Innovation and opportunities in roof windows

Innovation and opportunities in roof windows

Fakro’s Andrew Cross explains how an understanding of market trends, design innovation and performance requirements will pay dividends for merchants looking to capitalise on the sales opportunities presented by the roof window market.

With the loft conversion sector showing every sign of continued growth and new build at last beginning to recover, opportunities for roof window sales are steadily improving. Projects requiring specific aspects of performance are increasing in number too and this is having a knock-on effect on designs, in much the same way as initiatives in Formula One drive innovation in the car industry.

With designers and home owners using windows more prominently — for example, in combinations — it is all good news for merchants. Keeping up-to-date with what’s available can make a considerable difference to success and as this can be difficult for counter staff, Fakro has been increasing its sales team to provide support in order to help branches capitalise on enquiries.

Despite the rate of change affecting roof windows, the vast majority sold are still centre pivot and this has tended to encourage what is essentially a commodity approach to procurement. There is, however, growing evidence that self-builders are driving demand for products that offer better performance —  sometimes this is to provide something as specific as improved thermal efficiency, but in the main because they have researched product quality and functionality.

Major house builders too are designing more imaginatively and in such cases manufacturers with a limited range of traditional designs are unable to meet their needs. A good example of a housing project requiring bespoke features is St Andrew’s Park, a Charles Church development in West London, where specific planning requirements were imposed on roof window flashings. Furthermore, the timeframe to produce them was such that Fakro was the only manufacturer which could do so.

The merchant involved was unaffected in this case as the technicalities were resolved between the house builder and manufacturer. However, on a day-to-day basis such an enquiry is just as likely to come to the trade counter, so knowledge of and experience gained from such projects can put a branch in a position of considerable advantage.

Even with basic designs like the centre pivot, which many still think of as much the same from one manufacturer to another, the gap in performance and appearance is already considerable. Differences in quality can be affected by the timber type and its treatment, jointing technology, seals, vent, flashing, thermal efficiency and installation depth. They may not immediately be visible but become clear on closer inspection.
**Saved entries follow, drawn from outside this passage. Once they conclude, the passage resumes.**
/-- How a request that wrote NV words completes: its envelope, the words applied, and whether one of them
was not made durable (R340, R380). -/
structure NvFin where
  hdr   : Hdr
  words : Nat
  bad   : Bool
  deriving DecidableEq, Repr

/-- A host write of one NV word (R381), and on the last word of a request its completion. -/
structure NvWord where
  off : Nat
  val : W
  fin : Option NvFin
  deriving DecidableEq, Repr

/-- Boot stages (R377). -/
inductive BootStage where
  | off | selfTest | training | done
  deriving DecidableEq, Repr

/-- Reset, supplies, mode and boot (R49-R69, R373-R378, R400, R412). -/
structure Sys where
  mode     : Mode
  /-- the rails are gone (R375) -/
  unpowered : Bool
  resetLow : Bool
  /-- rails outside their operating range that raised RAIL_WARN, VCH_FAULT (true for VCHN) or VDPS_LOW (R400) -/
  warned   : List Rail
  vchBad   : List Bool
  vdpsLow  : List (Fin 4)
  devid    : BitVec 5
  master   : Bool
  recov    : Bool
  boot     : BootStage
  mspi     : Bool
  /-- GLB.MODE.WCS -/
  wcs      : Bool
  /-- the mode request that warms (R55) -/
  req      : Option ModeReq
  /-- mode requests applied at the current tick, in the order of R11 (R57) -/
  asked    : List ModeReq
  /-- quad states at CALIBRATE entry (R63) -/
  held     : Tab QState
  /-- SAFE entry's step 4 is due at the next tick (R67) -/
  safeDue  : Bool
  deriving DecidableEq, Repr

/-- Clock, frame number and card tick (R16-R21, R41-R48, R265-R266). -/
structure Clk where
  frame    : Nat
  /-- a tick has fallen since SCLK first locked (R20) -/
  ticked   : Bool
  locked   : Bool
  relock   : Bool
  ref      : Bool
  holdover : Bool
  /-- the frame in progress ran in holdover at some time; it was locked to the card tick throughout -/
  heldOver : Bool
  synced   : Bool
  /-- slave: the first edge has been captured; consecutive good edges; consecutive misses (R42, R43) -/
  captured : Bool
  good     : Nat
  miss     : Nat
  slocked  : Bool
  /-- the slave relocks by R44 -/
  again    : Bool
  /-- the next tick has been moved by so many SCLK (R44) -/
  moved    : Option Int
  /-- TRIM in force (R41) -/
  trim     : Nat
  /-- ticks left to the master's epoch mark; an armed mark names the next tick (R46) -/
  markIn   : Option Nat
  mark     : Bool
  /-- width of the last FSYNC_OUT pulse (R41, R46) -/
  fsync    : Nat
  /-- ECLK from the start of SCLK to SCLK 0 of this frame, in the sluice's count of edges (R278) -/
  eclk     : Nat
  /-- synchronised resets scheduled: tick, source (R233) -/
  resets   : List (Nat × Nat)
  /-- engines that overran in this frame and were taken before its tick (R28, SUMMARY.OVERRUNS) -/
  overran  : Nat
  deriving DecidableEq, Repr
External appearance, which hasn’t traditionally been a factor of great concern to anyone other than planning officers, has also become a factor affecting roof window choice. If the roof is natural slate, the installed window looks far better if it sits low within the roof line. Demand for this was initially prompted by planners in conservation areas, requiring windows not just in conservation style but with a low profile to make the windows less obtrusive.
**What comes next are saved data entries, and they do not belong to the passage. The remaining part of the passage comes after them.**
/-! ### Shadow (R127, R128) -/

/-- A shadowed operation becomes visible (R128). -/
def Dev.applySh (e : Nat) (o : ShOp) (s : Dev) : Dev :=
  match o with
  | .reg n v => if n = 46 then s.onEng e (fun g => { g with wrem := v.setWidth 24 }) else s.setReg e n v
  | .pc t => s.setPc e t
  | .flags m b => s.putFlags e ⟨m, b⟩
  | .voidh en a => s.setVoidh e en a
  | .scr a v => s.setScrWord e a v
  | .stage op => s.stageOp e op
  | .exitMask => { s with stage := { s.stage with eng := s.stage.eng ++ [⟨e, .exitMask⟩] } }
  | .push v => s.onEng e (fun g => { g with stack := (v :: g.stack).take 8 })
  | .pop => s.onEng e (fun g => { g with stack := g.stack.drop 1 })
  | .arm l hit => s.onEng e (fun g => { g with wait := some l, waitY := false, arrived := hit })
  | .disarm => s.onEng e (fun g => { g with wait := none, arrived := false })
  | o =>
    match s.siteOf e with
    | none => s
    | some i =>
      match o with
      | .slotBusy m => s.slotBusy i m
      | .slotWr m v => s.onSite i (fun x => x.setSlot m { value := v, ready := true, owner := x.step.map (·.serial) })
      | .stepEnd => s.endStep e i
      | .stepOpen id => s.openStep i id
      | .bin b => s.onSite i (fun x => { x with bin := some b })
      | .limHold out fail => if fail && out then (s.setFlag e 8 out).failStep i else s.setFlag e 8 out
      | .cntInc => s.stepFail i
      | .logEnt t c b => s.stepLog i (s.logCand i t c b)
      | .tpDwell => s.reqDwell i
      | _ => s

/-- How many of each kind a shadow holds exceeds R127. -/
def shOver (l : List ShOp) : Bool :=
  let cnt (f : ShOp → Bool) := (l.filter f).length
  8 < cnt (fun o => match o with | .reg n _ => n < 46 | .pc _ | .flags _ _ | .voidh _ _ => true | _ => false) ||
  4 < cnt (fun o => match o with | .scr _ _ => true | _ => false) ||
  2 < cnt (fun o => match o with | .stage _ => true | _ => false) ||
  4 < cnt (fun o => match o with | .stepEnd | .stepOpen _ | .bin _ | .limHold _ _ | .cntInc | .logEnt _ _ _ => true | _ => false) ||
  2 < cnt (fun o => match o with | .push _ | .pop => true | _ => false)

/-- Staging entries of a shadow. EXITREQ stages nothing that R26 counts: a frame of FORCE, BIN and HALT stages one
write (chapter 3, frame budgets). -/
def shStaged (l : List ShOp) : Nat := (l.filter (fun o => match o with | .stage _ => true | _ => false)).length

/-! ### A running routine -/

/-- The sequencer between two words: visible state, context, and words since the last commit (R138). -/
structure Mi where
  s     : Dev
  c     : UCtx
  /-- SCLK position in the frame of what the words write at once -/
  pos   : Nat
  since : Nat

/-- What a word leaves: the routine goes on, or the instruction is over for now. -/
inductive MRes where
  | run (m : Mi)
  | done (s : Dev)

/-- The state as the routine sees it: its shadow applied (R106). -/
def Mi.view (m : Mi) (e : Nat) : Dev := forL m.c.sh (fun o s => s.applySh e o) m.s

/-- An ALU source (R111). -/
def Mi.src (m : Mi) (e : Nat) (x : Ins) (hi : W) (imm : Nat) (code : Nat) : W :=
  let v := m.view e
  match code with
  | 0 => 0
  | 1 => v.reg e x.a
  | 2 => v.reg e x.b
  | 3 => x.imm
  | 4 => wn imm
  | 5 => (BitVec.ofNat 16 imm).signExtend 32
  | 6 => wn (v.pc e)
  | 15 => m.c.scrd
  | 16 => m.c.resp
  | 17 => wn m.c.lcnt
  | 18 => m.c.cal
  | 19 => m.c.limLo
  | 20 => m.c.limHi
  | 21 => hi
  | 22 => ((v.eng e).stack.headD 0).setWidth 32
  | 23 => (v.eng e).wrem.setWidth 32
  | n => m.c.t.getD (n - 7) 0

/-- ALU operation (R110): its result and the flags SETF writes. PASSA, PASSB, DEC0, MIN and F2CODE match no Pranum
operation, and the spec does not say what SETF then writes: DESIGN CHOICE (log 13), Z and N of the result and V cleared,
as AND. DEC0 takes A as unsigned: DESIGN CHOICE (log 13). -/
def aluOp (op : Nat) (a b : W) : AluOut :=
  match op with
  | 1 => aluAdd a b
  | 2 => aluSub a b
  | 3 => aluLogic (a &&& b)
  | 4 => aluLogic (a ||| b)
  | 5 => aluLogic (a ^^^ b)
  | 6 => aluShl a b
  | 7 => aluShr false a b
  | 8 => aluShr true a b
  | 9 => aluLogic a
  | 10 => aluLogic b
  | 11 => aluSub a b
  | 12 => aluFcmp a b
  | 13 => aluLogic (if a = 0 then 0 else a - 1)
  | 14 => aluLogic (if a.toNat ≤ b.toNat then a else b)
  | 15 => aluLogic (Config.dacCode a b)
  | _ => aluLogic 0

/-- A condition (R109), for the word whose ALU result is given. What the spec leaves open here are DESIGN CHOICES of log
13: the ready lines 48-55 always hold; a COND sees what its own word reads (LDI, range checks) but not the flags its word
writes; TPBAD is true for selector 0x80, which names no template pin; ICOND is false for A of 16 or more. -/
def Mi.cond (m : Mi) (e : Nat) (x : Ins) (imm : Nat) (r : W) (c : Nat) : Bool :=
  let v := m.view e
  let fl := v.rd (aEng e 0xC)
  let site := v.siteOf e
  let onSite (f : Nat → Bool) : Bool := match site with | some i => f i | none => false
  match c with
  | 0 => true
  | 1 => fl.bit 0 | 2 => fl.bit 1 | 3 => fl.bit 2 | 4 => fl.bit 3 | 5 => fl.bit 5
  | 6 => fl.bit 6 | 7 => fl.bit 7 | 8 => fl.bit 8 | 9 => fl.bit 9 | 10 => fl.bit 10
  | 11 => fl.bit 11 | 12 => fl.bit 12 | 13 => fl.bit 13
  | 14 => decide (r = 0)
  | 15 => r.bit 31
  | 16 => decide (m.c.lcnt = 0)
  | 17 => (condOf x.a fl (v.lastStatus e)).getD false
  | 26 => decide (x.b = 128)
  | 27 => selBad x.b
  | 28 => onSite (fun i => decide (v.npin i ≤ x.b))
  | 29 => x.mbz
  | 30 => decide (8 ≤ (v.eng e).stack.length)
  | 31 => (v.eng e).stack.isEmpty
  | 32 => onSite (fun i => (v.site i).stepOpen)
  | 33 => onSite (fun i => (v.site i).member ≠ .none)
  | 34 => onSite (fun i => (v.site i).play.isSome)
  | 35 => onSite (fun i => (v.site i).join.isSome)
  | 36 => v.stageFull e
  | 37 => m.c.slotOk
  | 38 => (v.eng e).arrived
  | 39 => m.c.wto
  | 40 => onSite (fun i => v.tpDemand i ≠ 0)
  | 41 => onSite v.pDwell
  | 42 => v.sys.mode.enables (imm % 16)
  | 43 => m.c.rngOk
  | 44 => m.c.limIn
  | 45 => decide ((v.eng e).wrem = 0)
  | 46 => v.bit (aEng e 0x18) 31
  | 47 => decide ((v.eng e).uchunk = 0)
  | 63 => false
  | n => if 18 ≤ n && n ≤ 25 then x.flag (n - 18) else 48 ≤ n && n ≤ 55

/-- Add shadowed operations; in a tail they act as they issue (R129). -/
def Mi.shadow (m : Mi) (e : Nat) (l : List ShOp) : Mi :=
  if m.c.tail then { m with s := forL l (fun o s => s.applySh e o) m.s }
  else { m with c := { m.c with sh := m.c.sh ++ l } }

/-- A read whose response layout the spec does not give returns a free value (log 12). -/
def Mi.freeResp (m : Mi) : Mi :=
  let d := m.s.draw
  { m with s := d.2, c := { m.c with resp := d.1 } }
The principle is equally true with deeply profiled tiles like a Bold Roll for which the height can be increased to suit the tile, but Fakro lays claim to remaining the only manufacturer to offer — as standard — a choice of three installation depths.

Self-builds often place greater demands on performance as a result of roof design complexity, airtight construction, use of solar systems and roof windows in varying combinations. Such factors all place considerable pressure on window performance and the ability to provide clear proof of performance.

Indeed, the gap between products which offer little more than basic functionality and those moving in line with improving Building Regs and Standards such as Passivhaus is also reflected in visual style and functionality. Some older products no longer meet the mark in terms of appearance, thermal efficiency, manufacturing quality or design life.

Here again, the self-build sector provides a good indicator of changing attitudes and requirements with comments received at exhibitions in particular providing valuable insight and feedback.

A little knowledge can go a long way, particularly as the general level of awareness of roof window developments remains low amongst builders, amongst whom experience of designs beyond the centre pivot is often limited. This lack of knowledge is gradually changing as a consequence of the trust placed in them by home owners to make product recommendations.

Combining a high standard of performance in roof windows of contemporary style invariably prompts recommendation and if this is the case, the chances of a repeat sale for the merchant can only increase.

Andrew Cross is Marketing Manager at Fakro GB.